1A-116

1A-116, a potent Rac1 inhibitor, is specific for W56 residues, can prevent EGF-induced Rac1 activation and block Rac1-P-Rex1 interaction. 1A-116 can induce apoptosis and inhibit cell proliferation, migration and cycle progression in a concentration-dependent manner. 1A-116 also demonstrates a high antimetastatic activity in vivo^[1][2][3]. IC50 & Target: IC50: 4 µM (F3II); 21 µM (MDA-MB-231)^[1].
Rac1^[1]
Apoptosis^[2] In Vitro: 1A-116 (48 h) inhibits F3II and MDA-MB-231 cells proliferation in a concentration-dependent manner with IC₅₀s of 4 µM and 21 µM, respectively^[1].
1A-116 (1, 10 µM; 12 h) dramatically impaires Rac1 activation, and reduces Rac1-GTP intracellular levels in a concentration-dependent manner in F3II cells^[1].
1A-116 (50, 100 µM; 12 h) blocks Rac1-P-Rex1 interaction^[1].
1A-116 (20 µM; 5 h intervals over 25 h) inhibits LN229 cells proliferation in a circadian manner^[2].
1A-116 (10 µM; 16 h) significantly reduces cell migration at 10 HPS which exhibits temporal dependence. (HPS: After the serum shock, the elapsed time (in hours) is recorded as the hours post-synchronization (HPS))^[2].
1A-116 (20, 50 µM; 6 h) induces cells apoptosis and in a circadian-dependent manner^[2].
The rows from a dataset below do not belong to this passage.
/-- An ATTEST job waiting at the signing engine or being signed (R586). -/
structure AttestJob where
  slot : Nat
  desc : Bytes
  deriving DecidableEq, Repr

/-- Security, identity, debug (chapter 19). -/
structure Sec where
  otp : Otp
  ms : List Bytes
  extendCount : Nat
  attest : List AttestJob
  /-- The OTP field being programmed, with its data (R573). -/
  otpBusy : Option (Nat × Bytes)
  /-- The target of a rollback burn under way (R579). -/
  rbBusy : Option Nat
  /-- Update under way (R578): length, source, as they stood at GO. -/
  fwu : Option (Nat × Nat)
  fwuStatus : Nat
  /-- The outstanding challenge, the CHALLENGEs made, the failed responses (held at 8) and the unlocked scope (R588). -/
  challengeBytes : Option Bytes
  challengeCount : Nat
  fails : Nat
  scope : Nat
  /-- A response under verification: the 48 challenge bytes, SCOPE, and the signature block. -/
  response : Option (Bytes × Bytes × Bytes)
  /-- Bytes of the board's boot flash: 32 to 256 MiB (R62, R63). -/
  flashBytes : Nat
  /-- Recovery loader (R522): next block expected, none when the image is abandoned; status fields. -/
  rcvNext : Option Nat
  rcvBusy : Bool
  rcvOverrun : Bool
  rcvSeqErr : Bool
  rcvResult : Nat
  rcvSlotB : Bool
  rcvLen : Option Nat
  deriving DecidableEq, Repr

/-- The state of the LT8. -/
structure State where
  /-- The commands that wait, first in, first out. -/
  pending : List Instr
  regs : RegFile
  /-- THE MODEL'S OWN counter of free values drawn; not the spec's. -/
  fresh : Nat
  /-- Everything the LT8 has sent, oldest first. -/
  out : List Out
  /-- AO cycles counted, and the latest arithmetic count known. -/
  aoTime : Nat
  arithNow : Nat
  dev : Dev
  rst : Rst
  link : Link
  mgt : Mgt
  rings : Rings
  jobs : List Job
  jobCount : Nat
  acc : Acc
  col : Col
  fol : Fol
  sch : Sch
  kv : Kv
  ldg : Ldg
  err : Errs
  sec : Sec
  dram : Mem
  flash : Mem
  deriving DecidableEq, Repr

/-! ### The machine right after a power-on reset -/

/-- The units that resets reach (R504). -/
def allUnits : List RstUnit :=
  (List.range 24).map .bay ++ (List.range 4).map .wing ++ [.spine, .accession, .collation, .dramCtl, .pcieApp]

def Dev.reset : Dev :=
  { state := .bringUp, prev := .off, req := none, fatalEntry := false, power := .active, waking := false,
    colReady := false, idleFor := 0, thermArmed := true, thermN := false, aoFallback := false, locked := 0, step := 0,
    domains := 0, wdog := none, dramReset := false, selfRefresh := false, bflReset := false, hostBoot := false, hostLen := 0,
    penuo := none, dramSize := 0, step2 := false, step3Dram := false, step3Link := false, step4 := false }

/-- The power-on source is asserted and every unit is held (R505, R506). -/
def Rst.reset : Rst :=
  { units := allUnits.map fun u => ⟨u, .held, 4, 0⟩, asserted := [(.powerOn, .cold)], epSources := [.powerOn],
    epWidest := 4, epForced := false, epPrior := .off, epFailed := false, epOpen := true, starts := 0,
    windowRun := false, windowLeft := 0, reqBusy := false, logSeq := 0, fabricRelease := false }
1A-116 (100 nM) decreases the thickness of the epidermal layers of Vav2 and Rac1-mediated hyperplasia, but not the PAK1-mediated one, which exhibits the activity of inhibiting Rac1 at the GEF-Rac1 level^[3]. In Vivo: 1A-116 (3 mg/kg; i.v.; once a day for 21 days) demonstrates a high antimetastatic activity with about 60% formation reduction of total metastatic lung colonies in vivo and shows no apparent toxicity^[1].
1A-116 (20 mg/kg; i.p.; once a day, 73 days for ZT12, 68 days for ZT3) increases survival time when treated at ZT12 compare to ZT3 in tumor-bearing mice. (ZT: Zeitgeber time 12 (ZT12) defined as the time of lights off (local time 7 p.m.) and ZT0 defined as lights on (local time 7 a.m.))^[2].
1A-116 shows good oral availability^[3].